= Joseph Ma Yinglin =

Chinese archbishop (born 1965)

Joseph Ma Yinglin (Chinese: 馬英林; born 1965) is the Chinese Patriotic Catholic Association-sponsored Bishop of the diocese of Kunming, China. He was consecrated a bishop on 30 April 2006, at age 41. The diocese had been vacant for 11 years.

The ordination of Bishop Ma went ahead without the approval of the Vatican. For some years, there had been an informal arrangement whereby new bishops for Chinese Catholic dioceses sought approval from the Pope prior to ordination.
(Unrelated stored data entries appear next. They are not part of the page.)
-- ==== Sys2Proof/Machine/Operands.lean ====
section
/-! DEFINITION. Operands: what each specifier of spec/05_encoding.md R134 to R137 reads and writes, with the waits of
spec/02_state.md R40, R41, R46, R49 to R51 and the undersized-stall check of spec/05_encoding.md R142. An instruction first
awaits its operands, then reads them in the order of its fields (R39). -/

namespace Sys2Proof.Machine

/-! ### Formats and vector control -/

/-- Bits per element of a format code (R64); 0 for the reserved codes. -/
def fmtWidth : Nat → Nat
  | 0 => 8
  | 1 => 16
  | 2 => 32
  | 3 => 4
  | 4 => 32
  | 5 => 16
  | 6 => 16
  | 7 => 8
  | 8 => 8
  | 9 => 4
  | 10 => 8
  | 11 => 16
  | 12 => 64
  | _ => 0

/-- Lanes of a 512-byte vector in a format (R64). -/
def fmtLanes (fmt : Nat) : Nat := 4096 / fmtWidth fmt

/-- VT FMT (R58). -/
def Slot.fmt (sl : Slot) : Nat := (sl.vt.extractLsb' 0 4).toNat
/-- VT VL (R58). -/
def Slot.vl (sl : Slot) : Nat := (sl.vt.extractLsb' 4 11).toNat
/-- VT BLK (R58). -/
def Slot.blk (sl : Slot) : Nat := (sl.vt.extractLsb' 16 2).toNat
/-- VT2 FMT2 (R58). -/
def Slot.fmt2 (sl : Slot) : Nat := (sl.vt2.extractLsb' 0 4).toNat
/-- VT2 BLK2 (R58). -/
def Slot.blk2 (sl : Slot) : Nat := (sl.vt2.extractLsb' 16 2).toNat
/-- RND MODE (R59). -/
def Slot.mode (sl : Slot) : Nat := (sl.rnd.extractLsb' 0 3).toNat
/-- RND FTZ (R59). -/
def Slot.ftz (sl : Slot) : Bool := sl.rnd.getLsbD 3

/-- The active lanes of an instruction over `lanes` lanes under a mask (R47): lane i is active when i is below both VL and
the lane count and the mask's bit i is set. -/
def activeLanes (vl lanes : Nat) (mask : MaskWord) : MaskWord :=
  mask &&& BitVec.ofNat 1024 (2 ^ (min (min vl lanes) 1024) - 1)

/-- Copies an element of `w` bits into every lane of a vector (R51). -/
def splat (w v : Nat) : Vec :=
  if w = 0 then 0 else BitVec.ofNat 4096 (v % 2 ^ w * ((2 ^ 4096 - 1) / (2 ^ w - 1)))

/-! ### Waiting -/

/-- The latest cycle at which the selected results of a slot complete; nothing when one of them has no fixed latency. -/
def pendingUntil (fs : List Flight) (sel : Landing → Bool) (sys : Bool) : Option Nat :=
  fs.foldl (fun acc f =>
    if sel f.dst && f.sys == sys then
      match acc, f.due with
      | some c, some d => some (max c d)
      | _, _ => none
    else acc) (some 0)

/-- Waits while a result that lands in the selected place is outstanding (R40). -/
def awaitLanding (sel : Landing → Bool) : M Unit := do
  let s ← get
  let sl := s.slot s.cur
  match pendingUntil sl.flights sel sl.sys with
  | some c => set (s.advance s.cur c)
  | none => throw (.wait .held)

/-- The entry of the current mode's scalar result queue (R37, R274). -/
def Slot.queue (sl : Slot) : Vector QEntry 16 := if sl.sys then sl.sq else sl.q

/-- Waits for a result-queue entry whose producer has variable latency (R40). -/
def awaitQueue (k : Fin 16) : M Unit := do
  let sl ← getSlot
  require (sl.queue[k].pend == 0) (.wait .held)

/-- Waits for a named register: its full bit and its outstanding writes (R41); the system bank is always full (R274). -/
def awaitNamed (k : Fin 32) : M Unit := do
  let sl ← getSlot
  require (sl.sys || sl.nfull.getLsbD k.val) (.wait .held)
  awaitLanding (· == .named k)

/-- What a scalar source waits for. -/
def awaitSrc : Src → M Unit
  | .q k => awaitQueue k
  | .n k => awaitNamed k
  | _ => pure ()

/-- What reading the old value of a destination waits for (R156). -/
def awaitOld : Dst → M Unit
  | .push => awaitQueue 0
  | .n k => awaitNamed k
  | _ => pure ()

/-- Waits for a mask's outstanding writes (R40). -/
def awaitMask (k : MaskNo) : M Unit := if k = 0 then pure () else awaitLanding (· == .mask k)

/-! ### Scalar sources -/

/-- Reads a queue entry: one whose fixed-latency producer has not completed traps under SCHK and reads a free value
otherwise (R142). -/
def readQueue (k : Fin 16) : M Word := do
  let s ← get
  let sl := s.slot s.cur
  let e := sl.queue[k]
  if Nat.ble e.ready s.cycle then return e.val
  else if sl.schk then throw (.trap .undersized (BitVec.ofNat 64 k.val))
  else freeWord

/-- The slot after the read of a user register whose value an RPUTR brought: it is observed, an implicit acquire (R117). -/
def Slot.observe (sl : Slot) (k : Fin 32) : Slot :=
  { sl with fenceAcq := sl.nextId, nacq := sl.nacq &&& ~~~(1#32 <<< k.val) }

/-- A named register of the current mode's bank. -/
def readNamed (k : Fin 32) : M Word := do
  let sl ← getSlot
  if sl.sys then return sl.sn[k]
  else do
    if sl.nacq.getLsbD k.val then putSlot (sl.observe k)
    return sl.n[k]

/-- The next payload word of the current message, or zero at its end, in a resident thread and in SYS mode (R50,
R274). -/
def readMsg : M Word := do
  let sl ← getSlot
  match sl.msg with
  | none => return 0
  | some m =>
    if sl.sys then return 0
    else
      match m.words[sl.cursor]? with
      | none => return 0
      | some w => do
        putSlot { sl with cursor := sl.cursor + 1 }
        return w

/-- The number of elements of a stream binding (R230). -/
def StreamBinding.count (b : StreamBinding) : Nat := b.rowLen * b.rows / (if b.wide then 512 else 8)

/-- The next element of stream k, of the wanted size (R49, R230): a read past the last element, or after a failed
fetch, is zero; an element that has not landed is awaited. -/
def readStream (k : Fin 4) (wide : Bool) : M (Vec × Side) := do
  let s ← get
  let sl ← getSlot
  require (!s.cur.isCore && !sl.sys) (.word .illegalOperand)
  let t ← getTile
  match t.streams[k] with
  | none => throw (.word .illegalOperand)
  | some b =>
    require (b.wide == wide) (.word .illegalOperand)
    if Nat.ble b.count b.next then return (0, 0)
    else
      match b.landed with
      | v :: rest => do
        modTile fun t => { t with streams := t.streams.set k (some { b with next := b.next + 1, landed := rest }) }
        return v
      | [] =>
        if b.failed then do
          modTile fun t => { t with streams := t.streams.set k (some { b with next := b.next + 1 }) }
          return (0, 0)
        else throw (.wait .held)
This was broken with the ordination of Ma, who had been the secretary of the Council of Catholic Bishops (a sort of episcopal conference not recognized by the Holy See) and had held various offices in the Chinese Patriotic Catholic Association, a division of the Religious Affairs Bureau of the Chinese government and the organism that controls the Church, and whose statutes include the goal of creating a national Church detached from the Holy See.

His ordination could, in the opinion of the highest ranking Chinese Catholic dignitary, Cardinal Joseph Zen Zi-kiun of Hong Kong, damage Church-State relations. In a warning issued the day prior to the ordination Cardinal Zen stated that "to conduct the ordination without the Holy See's approval is to sabotage intentionally Sino-Vatican relations."

On 4 May 2006, the Holy See's Press Office declared that Ma had been automatically excommunicated for being ordained without the pope's approval.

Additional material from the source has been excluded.